-- ==== Sys2Proof/Machine/Alu.lean ====
section
/-!
DEFINITION. The integer ALU instructions (spec/41_alu.md R170 to R194). Operands are read before the pending load commits
(R134), results written after it (R140).
-/

namespace Sys2Proof.Machine

/-! ## Register-register -/

/-- ADD (R171): Ov on signed overflow, also when rd is r0. -/
def execAdd (rd rs rt : RegNum) (s : State) : Out :=
  if addOverflows (s.reg rs) (s.reg rt) then raise .ov Op.special s else writeReg rd (s.reg rs + s.reg rt) s

/-- ADDU (R172) -/
def execAddu (rd rs rt : RegNum) (s : State) : Out := writeReg rd (s.reg rs + s.reg rt) s

/-- SUB (R173): Ov on signed overflow. -/
def execSub (rd rs rt : RegNum) (s : State) : Out :=
  if subOverflows (s.reg rs) (s.reg rt) then raise .ov Op.special s else writeReg rd (s.reg rs - s.reg rt) s

/-- SUBU (R174) -/
def execSubu (rd rs rt : RegNum) (s : State) : Out := writeReg rd (s.reg rs - s.reg rt) s

/-- AND (R175) -/
def execAnd (rd rs rt : RegNum) (s : State) : Out := writeReg rd (s.reg rs &&& s.reg rt) s

/-- OR (R176) -/
def execOr (rd rs rt : RegNum) (s : State) : Out := writeReg rd (s.reg rs ||| s.reg rt) s

/-- XOR (R177) -/
def execXor (rd rs rt : RegNum) (s : State) : Out := writeReg rd (s.reg rs ^^^ s.reg rt) s

/-- NOR (R178) -/
def execNor (rd rs rt : RegNum) (s : State) : Out := writeReg rd (~~~(s.reg rs ||| s.reg rt)) s

/-- SLT (R179) -/
def execSlt (rd rs rt : RegNum) (s : State) : Out := writeReg rd (boolWord (lessSigned (s.reg rs) (s.reg rt))) s

/-- SLTU (R180) -/
def execSltu (rd rs rt : RegNum) (s : State) : Out := writeReg rd (boolWord (lessUnsigned (s.reg rs) (s.reg rt))) s

/-! ## Register-immediate -/

/-- ADDI (R181): Ov on signed overflow, also when rt is r0. -/
def execAddi (rt rs : RegNum) (imm : BitVec 16) (s : State) : Out :=
  if addOverflows (s.reg rs) (sextImm imm) then raise .ov Op.addi s else writeReg rt (s.reg rs + sextImm imm) s

/-- ADDIU (R182) -/
def execAddiu (rt rs : RegNum) (imm : BitVec 16) (s : State) : Out := writeReg rt (s.reg rs + sextImm imm) s

/-- SLTI (R183) -/
def execSlti (rt rs : RegNum) (imm : BitVec 16) (s : State) : Out :=
  writeReg rt (boolWord (lessSigned (s.reg rs) (sextImm imm))) s

/-- SLTIU (R184): the sign-extended immediate, compared unsigned. -/
def execSltiu (rt rs : RegNum) (imm : BitVec 16) (s : State) : Out :=
  writeReg rt (boolWord (lessUnsigned (s.reg rs) (sextImm imm))) s

/-- ANDI (R185) -/
def execAndi (rt rs : RegNum) (imm : BitVec 16) (s : State) : Out := writeReg rt (s.reg rs &&& zextImm imm) s

/-- ORI (R186) -/
def execOri (rt rs : RegNum) (imm : BitVec 16) (s : State) : Out := writeReg rt (s.reg rs ||| zextImm imm) s

/-- XORI (R187) -/
def execXori (rt rs : RegNum) (imm : BitVec 16) (s : State) : Out := writeReg rt (s.reg rs ^^^ zextImm imm) s

/-- LUI (R188) -/
def execLui (rt : RegNum) (imm : BitVec 16) (s : State) : Out := writeReg rt (upperImm imm) s

/-! ## Shifts -/

/-- SLL (R189); `sll r0, r0, 0` is the no-op (R117). -/
def execSll (rd rt : RegNum) (sa : BitVec 5) (s : State) : Out := writeReg rd (shiftLeft (s.reg rt) sa) s

/-- SRL (R190) -/
def execSrl (rd rt : RegNum) (sa : BitVec 5) (s : State) : Out := writeReg rd (shiftRightLogical (s.reg rt) sa) s

/-- SRA (R191) -/
def execSra (rd rt : RegNum) (sa : BitVec 5) (s : State) : Out := writeReg rd (shiftRightArithmetic (s.reg rt) sa) s

/-- SLLV (R192): only the low five bits of x[rs] count. -/
def execSllv (rd rt rs : RegNum) (s : State) : Out := writeReg rd (shiftLeft (s.reg rt) (shiftAmount (s.reg rs))) s

/-- SRLV (R193) -/
def execSrlv (rd rt rs : RegNum) (s : State) : Out := writeReg rd (shiftRightLogical (s.reg rt) (shiftAmount (s.reg rs))) s

/-- SRAV (R194) -/
def execSrav (rd rt rs : RegNum) (s : State) : Out :=
  writeReg rd (shiftRightArithmetic (s.reg rt) (shiftAmount (s.reg rs))) s

end Sys2Proof.Machine
end

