-- ==== Sys2Proof/Machine/Dispatch.lean ====
section
/-!
DEFINITION. Phase 6 and step 7 of the instruction cycle for one decoded instruction (spec/40_pipeline.md R130): one arm per
constructor, each one call of its meaning.
-/

namespace Sys2Proof.Machine

def exec (i : Instr) (s : State) : Host.Outcome State Fault Refusal :=
  match i with
  | .sll rd rt sa => Sys2Proof.Machine.execSll rd rt sa s
  | .srl rd rt sa => Sys2Proof.Machine.execSrl rd rt sa s
  | .sra rd rt sa => Sys2Proof.Machine.execSra rd rt sa s
  | .sllv rd rt rs => Sys2Proof.Machine.execSllv rd rt rs s
  | .srlv rd rt rs => Sys2Proof.Machine.execSrlv rd rt rs s
  | .srav rd rt rs => Sys2Proof.Machine.execSrav rd rt rs s
  | .jr rs => Sys2Proof.Machine.execJr rs s
  | .jalr rd rs => Sys2Proof.Machine.execJalr rd rs s
  | .syscall _ => Sys2Proof.Machine.execSyscall s
  | .brk _ => Sys2Proof.Machine.execBrk s
  | .mfhi rd => Sys2Proof.Machine.execMfhi rd s
  | .mthi rs => Sys2Proof.Machine.execMthi rs s
  | .mflo rd => Sys2Proof.Machine.execMflo rd s
  | .mtlo rs => Sys2Proof.Machine.execMtlo rs s
  | .mult rs rt => Sys2Proof.Machine.execMult rs rt s
  | .multu rs rt => Sys2Proof.Machine.execMultu rs rt s
  | .div rs rt => Sys2Proof.Machine.execDiv rs rt s
  | .divu rs rt => Sys2Proof.Machine.execDivu rs rt s
  | .add rd rs rt => Sys2Proof.Machine.execAdd rd rs rt s
  | .addu rd rs rt => Sys2Proof.Machine.execAddu rd rs rt s
  | .sub rd rs rt => Sys2Proof.Machine.execSub rd rs rt s
  | .subu rd rs rt => Sys2Proof.Machine.execSubu rd rs rt s
  | .and rd rs rt => Sys2Proof.Machine.execAnd rd rs rt s
  | .or rd rs rt => Sys2Proof.Machine.execOr rd rs rt s
  | .xor rd rs rt => Sys2Proof.Machine.execXor rd rs rt s
  | .nor rd rs rt => Sys2Proof.Machine.execNor rd rs rt s
  | .slt rd rs rt => Sys2Proof.Machine.execSlt rd rs rt s
  | .sltu rd rs rt => Sys2Proof.Machine.execSltu rd rs rt s
  | .bltz rs imm => Sys2Proof.Machine.execBltz rs imm s
  | .bgez rs imm => Sys2Proof.Machine.execBgez rs imm s
  | .bltzAliasRt2 rs imm => Sys2Proof.Machine.execBltzAliasRt2 rs imm s
  | .bgezAliasRt3 rs imm => Sys2Proof.Machine.execBgezAliasRt3 rs imm s
  | .bltzAliasRt4 rs imm => Sys2Proof.Machine.execBltzAliasRt4 rs imm s
  | .bgezAliasRt5 rs imm => Sys2Proof.Machine.execBgezAliasRt5 rs imm s
  | .bltzAliasRt6 rs imm => Sys2Proof.Machine.execBltzAliasRt6 rs imm s
  | .bgezAliasRt7 rs imm => Sys2Proof.Machine.execBgezAliasRt7 rs imm s
  | .bltzAliasRt8 rs imm => Sys2Proof.Machine.execBltzAliasRt8 rs imm s
  | .bgezAliasRt9 rs imm => Sys2Proof.Machine.execBgezAliasRt9 rs imm s
  | .bltzAliasRt10 rs imm => Sys2Proof.Machine.execBltzAliasRt10 rs imm s
  | .bgezAliasRt11 rs imm => Sys2Proof.Machine.execBgezAliasRt11 rs imm s
  | .bltzAliasRt12 rs imm => Sys2Proof.Machine.execBltzAliasRt12 rs imm s
  | .bgezAliasRt13 rs imm => Sys2Proof.Machine.execBgezAliasRt13 rs imm s
  | .bltzAliasRt14 rs imm => Sys2Proof.Machine.execBltzAliasRt14 rs imm s
  | .bgezAliasRt15 rs imm => Sys2Proof.Machine.execBgezAliasRt15 rs imm s
  | .bltzal rs imm => Sys2Proof.Machine.execBltzal rs imm s
  | .bgezal rs imm => Sys2Proof.Machine.execBgezal rs imm s
  | .bltzAliasRt18 rs imm => Sys2Proof.Machine.execBltzAliasRt18 rs imm s
  | .bgezAliasRt19 rs imm => Sys2Proof.Machine.execBgezAliasRt19 rs imm s
  | .bltzAliasRt20 rs imm => Sys2Proof.Machine.execBltzAliasRt20 rs imm s
  | .bgezAliasRt21 rs imm => Sys2Proof.Machine.execBgezAliasRt21 rs imm s
  | .bltzAliasRt22 rs imm => Sys2Proof.Machine.execBltzAliasRt22 rs imm s
  | .bgezAliasRt23 rs imm => Sys2Proof.Machine.execBgezAliasRt23 rs imm s
  | .bltzAliasRt24 rs imm => Sys2Proof.Machine.execBltzAliasRt24 rs imm s
  | .bgezAliasRt25 rs imm => Sys2Proof.Machine.execBgezAliasRt25 rs imm s
  | .bltzAliasRt26 rs imm => Sys2Proof.Machine.execBltzAliasRt26 rs imm s
  | .bgezAliasRt27 rs imm => Sys2Proof.Machine.execBgezAliasRt27 rs imm s
  | .bltzAliasRt28 rs imm => Sys2Proof.Machine.execBltzAliasRt28 rs imm s
  | .bgezAliasRt29 rs imm => Sys2Proof.Machine.execBgezAliasRt29 rs imm s
  | .bltzAliasRt30 rs imm => Sys2Proof.Machine.execBltzAliasRt30 rs imm s
  | .bgezAliasRt31 rs imm => Sys2Proof.Machine.execBgezAliasRt31 rs imm s
  | .j target => Sys2Proof.Machine.execJ target s
  | .jal target => Sys2Proof.Machine.execJal target s
  | .beq rs rt imm => Sys2Proof.Machine.execBeq rs rt imm s
  | .bne rs rt imm => Sys2Proof.Machine.execBne rs rt imm s
  | .blez rs imm => Sys2Proof.Machine.execBlez rs imm s
  | .bgtz rs imm => Sys2Proof.Machine.execBgtz rs imm s
  | .addi rt rs imm => Sys2Proof.Machine.execAddi rt rs imm s
  | .addiu rt rs imm => Sys2Proof.Machine.execAddiu rt rs imm s
  | .slti rt rs imm => Sys2Proof.Machine.execSlti rt rs imm s
  | .sltiu rt rs imm => Sys2Proof.Machine.execSltiu rt rs imm s
  | .andi rt rs imm => Sys2Proof.Machine.execAndi rt rs imm s
  | .ori rt rs imm => Sys2Proof.Machine.execOri rt rs imm s
  | .xori rt rs imm => Sys2Proof.Machine.execXori rt rs imm s
  | .lui rt imm => Sys2Proof.Machine.execLui rt imm s
  | .cop1 _ => Sys2Proof.Machine.execCop1 s
  | .cop3 _ => Sys2Proof.Machine.execCop3 s
  | .lb rt rs imm => Sys2Proof.Machine.execLb rt rs imm s
  | .lh rt rs imm => Sys2Proof.Machine.execLh rt rs imm s
  | .lwl rt rs imm => Sys2Proof.Machine.execLwl rt rs imm s
  | .lw rt rs imm => Sys2Proof.Machine.execLw rt rs imm s
  | .lbu rt rs imm => Sys2Proof.Machine.execLbu rt rs imm s
  | .lhu rt rs imm => Sys2Proof.Machine.execLhu rt rs imm s
  | .lwr rt rs imm => Sys2Proof.Machine.execLwr rt rs imm s
  | .sb rt rs imm => Sys2Proof.Machine.execSb rt rs imm s
  | .sh rt rs imm => Sys2Proof.Machine.execSh rt rs imm s
  | .swl rt rs imm => Sys2Proof.Machine.execSwl rt rs imm s
  | .sw rt rs imm => Sys2Proof.Machine.execSw rt rs imm s
  | .swr rt rs imm => Sys2Proof.Machine.execSwr rt rs imm s
  | .lwc0 _ _ _ => Sys2Proof.Machine.execLwc0 s
  | .lwc1 _ _ _ => Sys2Proof.Machine.execLwc1 s
  | .lwc2 rt rs imm => Sys2Proof.Machine.execLwc2 rt rs imm s
  | .lwc3 _ _ _ => Sys2Proof.Machine.execLwc3 s
  | .swc0 _ _ _ => Sys2Proof.Machine.execSwc0 s
  | .swc1 _ _ _ => Sys2Proof.Machine.execSwc1 s
  | .swc2 rt rs imm => Sys2Proof.Machine.execSwc2 rt rs imm s
  | .swc3 _ _ _ => Sys2Proof.Machine.execSwc3 s
  | .mfc0 rt rd => Sys2Proof.Machine.execMfc0 rt rd s
  | .cfc0 _ _ => Sys2Proof.Machine.execCfc0 s
  | .mtc0 rt rd => Sys2Proof.Machine.execMtc0 rt rd s
  | .ctc0 _ _ => Sys2Proof.Machine.execCtc0 s
  | .bc0f imm => Sys2Proof.Machine.execBc0f imm s
  | .bc0t imm => Sys2Proof.Machine.execBc0t imm s
  | .mfc2 rt rd => Sys2Proof.Machine.execMfc2 rt rd s
  | .cfc2 rt rd => Sys2Proof.Machine.execCfc2 rt rd s
  | .mtc2 rt rd => Sys2Proof.Machine.execMtc2 rt rd s
  | .ctc2 rt rd => Sys2Proof.Machine.execCtc2 rt rd s
  | .bc2f imm => Sys2Proof.Machine.execBc2f imm s
  | .bc2t imm => Sys2Proof.Machine.execBc2t imm s
  | .cop2 cofun => Sys2Proof.Machine.execCop2 cofun s
  | .reservedSpecial01 => Sys2Proof.Machine.execReservedSpecial01 s
  | .reservedSpecial05 => Sys2Proof.Machine.execReservedSpecial05 s
  | .reservedSpecial0a => Sys2Proof.Machine.execReservedSpecial0a s
  | .reservedSpecial0b => Sys2Proof.Machine.execReservedSpecial0b s
  | .reservedSpecial0e => Sys2Proof.Machine.execReservedSpecial0e s
  | .reservedSpecial0f => Sys2Proof.Machine.execReservedSpecial0f s
  | .reservedSpecial14 => Sys2Proof.Machine.execReservedSpecial14 s
  | .reservedSpecial15 => Sys2Proof.Machine.execReservedSpecial15 s
  | .reservedSpecial16 => Sys2Proof.Machine.execReservedSpecial16 s
  | .reservedSpecial17 => Sys2Proof.Machine.execReservedSpecial17 s
  | .reservedSpecial1c => Sys2Proof.Machine.execReservedSpecial1c s
  | .reservedSpecial1d => Sys2Proof.Machine.execReservedSpecial1d s
  | .reservedSpecial1e => Sys2Proof.Machine.execReservedSpecial1e s
  | .reservedSpecial1f => Sys2Proof.Machine.execReservedSpecial1f s
  | .reservedSpecial28 => Sys2Proof.Machine.execReservedSpecial28 s
  | .reservedSpecial29 => Sys2Proof.Machine.execReservedSpecial29 s
  | .reservedSpecial2c => Sys2Proof.Machine.execReservedSpecial2c s
  | .reservedSpecial2d => Sys2Proof.Machine.execReservedSpecial2d s
  | .reservedSpecial2e => Sys2Proof.Machine.execReservedSpecial2e s
  | .reservedSpecial2f => Sys2Proof.Machine.execReservedSpecial2f s
  | .reservedSpecial30 => Sys2Proof.Machine.execReservedSpecial30 s
  | .reservedSpecial31 => Sys2Proof.Machine.execReservedSpecial31 s
  | .reservedSpecial32 => Sys2Proof.Machine.execReservedSpecial32 s
  | .reservedSpecial33 => Sys2Proof.Machine.execReservedSpecial33 s
  | .reservedSpecial34 => Sys2Proof.Machine.execReservedSpecial34 s
  | .reservedSpecial35 => Sys2Proof.Machine.execReservedSpecial35 s
  | .reservedSpecial36 => Sys2Proof.Machine.execReservedSpecial36 s
  | .reservedSpecial37 => Sys2Proof.Machine.execReservedSpecial37 s
  | .reservedSpecial38 => Sys2Proof.Machine.execReservedSpecial38 s
  | .reservedSpecial39 => Sys2Proof.Machine.execReservedSpecial39 s
  | .reservedSpecial3a => Sys2Proof.Machine.execReservedSpecial3a s
  | .reservedSpecial3b => Sys2Proof.Machine.execReservedSpecial3b s
  | .reservedSpecial3c => Sys2Proof.Machine.execReservedSpecial3c s
  | .reservedSpecial3d => Sys2Proof.Machine.execReservedSpecial3d s
  | .reservedSpecial3e => Sys2Proof.Machine.execReservedSpecial3e s
  | .reservedSpecial3f => Sys2Proof.Machine.execReservedSpecial3f s
  | .reservedOp14 => Sys2Proof.Machine.execReservedOp14 s
  | .reservedOp15 => Sys2Proof.Machine.execReservedOp15 s
  | .reservedOp16 => Sys2Proof.Machine.execReservedOp16 s
  | .reservedOp17 => Sys2Proof.Machine.execReservedOp17 s
  | .reservedOp18 => Sys2Proof.Machine.execReservedOp18 s
  | .reservedOp19 => Sys2Proof.Machine.execReservedOp19 s
  | .reservedOp1a => Sys2Proof.Machine.execReservedOp1a s
  | .reservedOp1b => Sys2Proof.Machine.execReservedOp1b s
  | .reservedOp1c => Sys2Proof.Machine.execReservedOp1c s
  | .reservedOp1d => Sys2Proof.Machine.execReservedOp1d s
  | .reservedOp1e => Sys2Proof.Machine.execReservedOp1e s
  | .reservedOp1f => Sys2Proof.Machine.execReservedOp1f s
  | .reservedOp27 => Sys2Proof.Machine.execReservedOp27 s
  | .reservedOp2c => Sys2Proof.Machine.execReservedOp2c s
  | .reservedOp2d => Sys2Proof.Machine.execReservedOp2d s
  | .reservedOp2f => Sys2Proof.Machine.execReservedOp2f s
  | .reservedOp34 => Sys2Proof.Machine.execReservedOp34 s
  | .reservedOp35 => Sys2Proof.Machine.execReservedOp35 s
  | .reservedOp36 => Sys2Proof.Machine.execReservedOp36 s
  | .reservedOp37 => Sys2Proof.Machine.execReservedOp37 s
  | .reservedOp3c => Sys2Proof.Machine.execReservedOp3c s
  | .reservedOp3d => Sys2Proof.Machine.execReservedOp3d s
  | .reservedOp3e => Sys2Proof.Machine.execReservedOp3e s
  | .reservedOp3f => Sys2Proof.Machine.execReservedOp3f s
  | .cop0NopRs01 => Sys2Proof.Machine.execCop0NopRs01 s
  | .cop0NopRs03 => Sys2Proof.Machine.execCop0NopRs03 s
  | .cop0NopRs05 => Sys2Proof.Machine.execCop0NopRs05 s
  | .cop0NopRs07 => Sys2Proof.Machine.execCop0NopRs07 s
  | .cop0NopRs09 => Sys2Proof.Machine.execCop0NopRs09 s
  | .cop0NopRs10 => Sys2Proof.Machine.execCop0NopRs10 s
  | .cop0NopRs11 => Sys2Proof.Machine.execCop0NopRs11 s
  | .cop0NopRs12 => Sys2Proof.Machine.execCop0NopRs12 s
  | .cop0NopRs13 => Sys2Proof.Machine.execCop0NopRs13 s
  | .cop0NopRs14 => Sys2Proof.Machine.execCop0NopRs14 s
  | .cop0NopRs15 => Sys2Proof.Machine.execCop0NopRs15 s
  | .cop0CoNop00 => Sys2Proof.Machine.execCop0CoNop00 s
  | .tlbr => Sys2Proof.Machine.execTlbr s
  | .tlbwi => Sys2Proof.Machine.execTlbwi s
  | .cop0CoNop03 => Sys2Proof.Machine.execCop0CoNop03 s
  | .cop0CoNop04 => Sys2Proof.Machine.execCop0CoNop04 s
  | .cop0CoNop05 => Sys2Proof.Machine.execCop0CoNop05 s
  | .tlbwr => Sys2Proof.Machine.execTlbwr s
  | .cop0CoNop07 => Sys2Proof.Machine.execCop0CoNop07 s
  | .tlbp => Sys2Proof.Machine.execTlbp s
  | .cop0CoNop09 => Sys2Proof.Machine.execCop0CoNop09 s
  | .cop0CoNop0a => Sys2Proof.Machine.execCop0CoNop0a s
  | .cop0CoNop0b => Sys2Proof.Machine.execCop0CoNop0b s
  | .cop0CoNop0c => Sys2Proof.Machine.execCop0CoNop0c s
  | .cop0CoNop0d => Sys2Proof.Machine.execCop0CoNop0d s
  | .cop0CoNop0e => Sys2Proof.Machine.execCop0CoNop0e s
  | .cop0CoNop0f => Sys2Proof.Machine.execCop0CoNop0f s
  | .rfe => Sys2Proof.Machine.execRfe s
  | .cop0CoNop11 => Sys2Proof.Machine.execCop0CoNop11 s
  | .cop0CoNop12 => Sys2Proof.Machine.execCop0CoNop12 s
  | .cop0CoNop13 => Sys2Proof.Machine.execCop0CoNop13 s
  | .cop0CoNop14 => Sys2Proof.Machine.execCop0CoNop14 s
  | .cop0CoNop15 => Sys2Proof.Machine.execCop0CoNop15 s
  | .cop0CoNop16 => Sys2Proof.Machine.execCop0CoNop16 s
  | .cop0CoNop17 => Sys2Proof.Machine.execCop0CoNop17 s
  | .cop0CoNop18 => Sys2Proof.Machine.execCop0CoNop18 s
  | .cop0CoNop19 => Sys2Proof.Machine.execCop0CoNop19 s
  | .cop0CoNop1a => Sys2Proof.Machine.execCop0CoNop1a s
  | .cop0CoNop1b => Sys2Proof.Machine.execCop0CoNop1b s
  | .cop0CoNop1c => Sys2Proof.Machine.execCop0CoNop1c s
  | .cop0CoNop1d => Sys2Proof.Machine.execCop0CoNop1d s
  | .cop0CoNop1e => Sys2Proof.Machine.execCop0CoNop1e s
  | .cop0CoNop1f => Sys2Proof.Machine.execCop0CoNop1f s
  | .cop0CoNop20 => Sys2Proof.Machine.execCop0CoNop20 s
  | .cop0CoNop21 => Sys2Proof.Machine.execCop0CoNop21 s
  | .cop0CoNop22 => Sys2Proof.Machine.execCop0CoNop22 s
  | .cop0CoNop23 => Sys2Proof.Machine.execCop0CoNop23 s
  | .cop0CoNop24 => Sys2Proof.Machine.execCop0CoNop24 s
  | .cop0CoNop25 => Sys2Proof.Machine.execCop0CoNop25 s
  | .cop0CoNop26 => Sys2Proof.Machine.execCop0CoNop26 s
  | .cop0CoNop27 => Sys2Proof.Machine.execCop0CoNop27 s
  | .cop0CoNop28 => Sys2Proof.Machine.execCop0CoNop28 s
  | .cop0CoNop29 => Sys2Proof.Machine.execCop0CoNop29 s
  | .cop0CoNop2a => Sys2Proof.Machine.execCop0CoNop2a s
  | .cop0CoNop2b => Sys2Proof.Machine.execCop0CoNop2b s
  | .cop0CoNop2c => Sys2Proof.Machine.execCop0CoNop2c s
  | .cop0CoNop2d => Sys2Proof.Machine.execCop0CoNop2d s
  | .cop0CoNop2e => Sys2Proof.Machine.execCop0CoNop2e s
  | .cop0CoNop2f => Sys2Proof.Machine.execCop0CoNop2f s
  | .cop0CoNop30 => Sys2Proof.Machine.execCop0CoNop30 s
  | .cop0CoNop31 => Sys2Proof.Machine.execCop0CoNop31 s
  | .cop0CoNop32 => Sys2Proof.Machine.execCop0CoNop32 s
  | .cop0CoNop33 => Sys2Proof.Machine.execCop0CoNop33 s
  | .cop0CoNop34 => Sys2Proof.Machine.execCop0CoNop34 s
  | .cop0CoNop35 => Sys2Proof.Machine.execCop0CoNop35 s
  | .cop0CoNop36 => Sys2Proof.Machine.execCop0CoNop36 s
  | .cop0CoNop37 => Sys2Proof.Machine.execCop0CoNop37 s
  | .cop0CoNop38 => Sys2Proof.Machine.execCop0CoNop38 s
  | .cop0CoNop39 => Sys2Proof.Machine.execCop0CoNop39 s
  | .cop0CoNop3a => Sys2Proof.Machine.execCop0CoNop3a s
  | .cop0CoNop3b => Sys2Proof.Machine.execCop0CoNop3b s
  | .cop0CoNop3c => Sys2Proof.Machine.execCop0CoNop3c s
  | .cop0CoNop3d => Sys2Proof.Machine.execCop0CoNop3d s
  | .cop0CoNop3e => Sys2Proof.Machine.execCop0CoNop3e s
  | .cop0CoNop3f => Sys2Proof.Machine.execCop0CoNop3f s
  | .cop2NopRs01 => Sys2Proof.Machine.execCop2NopRs01 s
  | .cop2NopRs03 => Sys2Proof.Machine.execCop2NopRs03 s
  | .cop2NopRs05 => Sys2Proof.Machine.execCop2NopRs05 s
  | .cop2NopRs07 => Sys2Proof.Machine.execCop2NopRs07 s
  | .cop2NopRs09 => Sys2Proof.Machine.execCop2NopRs09 s
  | .cop2NopRs10 => Sys2Proof.Machine.execCop2NopRs10 s
  | .cop2NopRs11 => Sys2Proof.Machine.execCop2NopRs11 s
  | .cop2NopRs12 => Sys2Proof.Machine.execCop2NopRs12 s
  | .cop2NopRs13 => Sys2Proof.Machine.execCop2NopRs13 s
  | .cop2NopRs14 => Sys2Proof.Machine.execCop2NopRs14 s
  | .cop2NopRs15 => Sys2Proof.Machine.execCop2NopRs15 s

end Sys2Proof.Machine
end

• [WHAT YOU HAVE TO DO]
What you give back must be the stretch above, starting at the line with "def execSlt (rd" and ending at the line with "SLTI (R183) -/", copied exactly.

• [SOLUTION FOR THIS TASK]
def execSlt (rd rs rt : RegNum) (s : State) : Out := writeReg rd (boolWord (lessSigned (s.reg rs) (s.reg rt))) s

/-- SLTU (R180) -/
def execSltu (rd rs rt : RegNum) (s : State) : Out := writeReg rd (boolWord (lessUnsigned (s.reg rs) (s.reg rt))) s

/-! ## Register-immediate -/

/-- ADDI (R181): Ov on signed overflow, also when rt is r0. -/
def execAddi (rt rs : RegNum) (imm : BitVec 16) (s : State) : Out :=
  if addOverflows (s.reg rs) (sextImm imm) then raise .ov Op.addi s else writeReg rt (s.reg rs + sextImm imm) s

/-- ADDIU (R182) -/
def execAddiu (rt rs : RegNum) (imm : BitVec 16) (s : State) : Out := writeReg rt (s.reg rs + sextImm imm) s

/-- SLTI (R183) -/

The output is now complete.